-- ==== Sys2Proof/Laws/Chunk.lean ====
section
/-!
SUPPORT. What the operations on a chunk do, byte by byte, and how `crc24` runs over joined strings. The operations are
irreducible: cite these and do not unfold them.
-/

namespace Sys2Proof.Machine

@[simp] theorem conditionChunk_getElem (b : Chunk) (table : MaskTable) (i : Nat) (h : i < 16) :
    (conditionChunk b table)[i] = conditionByte b[i] table[1 + i] := by
  simp [conditionChunk]

@[simp] theorem unconditionChunk_getElem (b : Chunk) (table : MaskTable) (i : Nat) (h : i < 16) :
    (unconditionChunk b table)[i] = unconditionByte b[i] table[1 + i] := by
  simp [unconditionChunk]

theorem unmask_getElem (b : Chunk) (i : Nat) (h : i < 16) :
    (unmask b)[i] = if i < 3 then b[i] else b[i] ^^^ unmaskByte (embeddedCrc b) i := by
  simp [unmask]

/-- Unmasking leaves the embedded CRC, which is in bytes 0 to 2. -/
@[simp] theorem embeddedCrc_unmask (b : Chunk) : embeddedCrc (unmask b) = embeddedCrc b := by
  simp [embeddedCrc, unmask_getElem]

@[simp] theorem crc24_nil : crc24 [] = crcInitial := by simp [crc24]

theorem crc24_append (m n : List Byte) : crc24 (m ++ n) = n.foldl crc24Step (crc24 m) := by simp [crc24]

end Sys2Proof.Machine
end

..............................

__Problem requirements__: Your answer should consist only of the lines from the one that holds "theorem crc24_append (m" to the end of the entries above, both ends included, each repeated exactly.

__Written answer__:
theorem crc24_append (m n : List Byte) : crc24 (m ++ n) = n.foldl crc24Step (crc24 m) := by simp [crc24]

end Sys2Proof.Machine
end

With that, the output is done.